Sunday, October 6, 2013

Kennedy

It is JFK season, but even apart from that, I’ve been reassessing him and the era in the last few years, reading accounts of general history of the era, Eisenhower histories, the Stephen King book, and most importantly the 2007 David Talbot book “Brothers.”  My life-long friend Bob Levin has also been immersing himself, principally in the civil rights literature, I think – Taylor Branch, and a book we both read about the Freedom Riders, which was great.

So here is Bob’s current take on the Kennedy Administration:

Those I know who believe most strongly that a vast conspiracy lay behind the assassination of President Kennedy place great emphasis on his commencement address at American university in June of 1963.  They believe these remarks revealed him to be committed to achieving global peace through agreements with Nikita Khruschev and certainly prefigured his intent to end our involvement in Vietnam and, hence, made the CIA, the military, and others decide to murder him.  Never a great believer in conspiracy theories myself, and not a greater admirer of JFK, I decided to see what went on between the time of this speech and his assassination five months later.  For my admittedly non-exhaustive research I turned to the Stanley Karnow book, my only Vietnam reference on hand, and my conclusion is i don't think Kennedy knew what the fuck he was doing with Vietnam.

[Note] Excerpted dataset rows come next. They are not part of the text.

-- ==== Sys2Proof/Machine/Thermal.lean ====
section
/-! DEFINITION. Sensors, the thermal model, tiers, thermal drains, power windows, coolant flow (12 R374 to R387, R433). -/

namespace Sys2Proof.Machine

/-- DETAIL of a power or heat record: the number it names, and a temperature in 1/8 K at [47:32] (13 Table 13-5). -/
def heatDetail (n : Nat) (t : Int) : Nat := n + toBits 16 t * 2 ^ 32

/-- Model and estimate figures are kept to the nearest 2^-20. -/
def keep20 (x : Rat) : Rat := (ratRne (x * 1048576) : Rat) / 1048576

/-! ## The model (R433, R379) -/

/-- Pair of a field sensor (R377). -/
def sensorPair (n : Nat) : Nat := if n = 0 then 4 else if n = 4 then 0 else if n = 3 then 5 else if n = 5 then 3 else if n = 1 then 2 else 1

/-- Two bytes of a field's sensor record. -/
def sensorWord (s : State) (f i : Nat) : Nat := calBytes s 0x02 f i 2

/-- Fields that share an edge with field f. -/
def edgeFields (f : Nat) : List Nat :=
  (if f % 10 = 0 then [] else [f - 1]) ++ (if f % 10 = 9 then [] else [f + 1]) ++ (if f < 10 then [] else [f - 10]) ++ (if 90 ≤ f then [] else [f + 10])

/-- Heat into the coolant, W (R385). -/
def heatQ (s : State) : Rat := ((s.plant.pin : Rat) - s.plant.pcis) / 1000
def coolantCv (s : State) : Rat := if s.plant.pg25 then 4000 else 4150

/-- Inlet temperature, degrees C. -/
def inletTemp (s : State) : Rat := (inletNow s : Rat) / 8

/-- Mean coolant temperature t_c. -/
def coolantMean (s : State) : Rat :=
  let d := coolantCv s * s.plant.flow
  inletTemp s + (if d = 0 then 0 else 30 * heatQ s / d)

/-- 1 - exp(-1/tau) for tau in ms, by twenty terms of the series; 1 for a tau of 0. -/
def expStep (tau : Nat) : Rat :=
  if tau = 0 then 1 else
  let x : Rat := 1 / (tau : Rat)
  ((List.range 20).foldl (fun (acc : Rat × Rat) i => let t := -acc.2 * x / ((i + 1 : Nat) : Rat); (acc.1 - t, t)) (0, 1)).1

/-- Target of sensor n of field f for given field powers, W. -/
def modelTarget (s : State) (tc : Rat) (pw : Nat → Rat) (f n : Nat) : Rat :=
  tc + (sensorWord s f (36 + 2 * n) : Rat) / 1024 * pw f + (sensorWord s f 48 : Rat) / 1024 * ((edgeFields f).foldl (fun a g => a + pw g) 0)

/-- One step of the recursion. -/
def modelStep (s : State) (tc : Rat) (pw : Nat → Rat) (f n : Nat) (est : Rat) : Rat :=
  keep20 (est + (modelTarget s tc pw f n - est) * expStep (sensorWord s f 50))

def ratMaxOf (xs : List Rat) : Rat := match xs with | [] => 0 | x :: xs => xs.foldl max x

/-- The six estimates of a field ten steps ahead under the step plans. -/
def predicted (s : State) (tc : Rat) (f n : Nat) (est : Rat) : Rat :=
  (List.range 10).foldl (fun e k => modelStep s tc (fun g => (Config.plannedPower g k : Rat) / 1000) f n e) est

/-- Highest healthy reading of a field, 1/8 K. -/
def hottest (F : Field) : Option Int :=
  (((List.range 6).map (sensorAt F)).filter (fun x => !x.bad)).foldl (fun m x => match m with | none => some x.reading | some t => some (max t x.reading)) none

Shortly after the speech he sent 3000 troops to Thailand because of unrest in Laos.  In early September, he told Walter Cronkite withdrawing from Vietnam would be a mistake.  He tried to get the New York Times to pull out David Halberstam because his reports were hurting the war effort.  He went back and forth about whether to support the coup against Diem, worrying mainly if it would work, not if it was the moral thing to do, eventually leaving it to his ambassador Henry Cabot Lodge to do as he felt best.  
             
The only support I found for the existence of an anti-war attitude in Kennedy was Larry O'Donnell's recollection of JFK's telling him he would pull out troops once he was re-elected, but couldn't do it before without being tarred as soft on Communism.  But O'Donnell was a Kennedy loyalist likely to paint him in the best light, which, in 1970, when he recounted this conversation, would have been to make him a peacenik.  And even if O'Donnell's memory and account were accurate, it still doesn't mean Kennedy would have acted in line with this sentiment.
   
So I see the Am U speech as just political talk.  I think Kennedy was a pol, playing things for maximum advantage, not out of principle.  (Certainly that's how he acted in the South on civil rights.)  Maybe that was enough to get people in the CIA pissed off enough to want to kill him but he was not the figure this other crowd is trying to make him out to be.

I believe Kennedy was essentially an unprincipled politician, telling audiences what he thought they wanted to hear, always seeking to manage events to his and his party's political advantage.  Certainly, that was how his administration conducted itself with respect to the civil rights movement then raging in the south.  And civil rights, remember, was more of an issue than Vietnam was in 1963.  Freedom Summer was about to launch, whereas hardly anyone knew where Vietnam was, and there was no anti-war movement to even speak of.

Then again, as my friend Richard Weber points out, it isn't necessary to burnish JFK's reputation in order to find motivation for the CIA, for instance, to take him out.  He had already pissed them off by firing Allen Dulles and not giving them carte blanche in Southeast Asia.

I myself have a different view:

I went around for years thinking that I liked Kennedy, his panache, the change from the 50's, but I knew the charges that he was essentially a cold warrior, not so progressive on many things.

Then I read the book by Talbot, who polishes everything to a high sheen, and my images of him reunited: he was indeed great, or at least was getting there!  He was fighting the militarists who predominated, but was severely limited in what he could do.  The Talbot book essentially says that he learned quickly, and was in ascent to the gods of right-thinking.  He takes Bobby's ascent in righteousness in the subsequent years as a surrogate for where JFK was going.

That is a speculative view, but an attractive one to reunite my psyche.  And it can't be disproved by his knowledge of political necessity; you can only do what you can do.  I think I'll stick with it.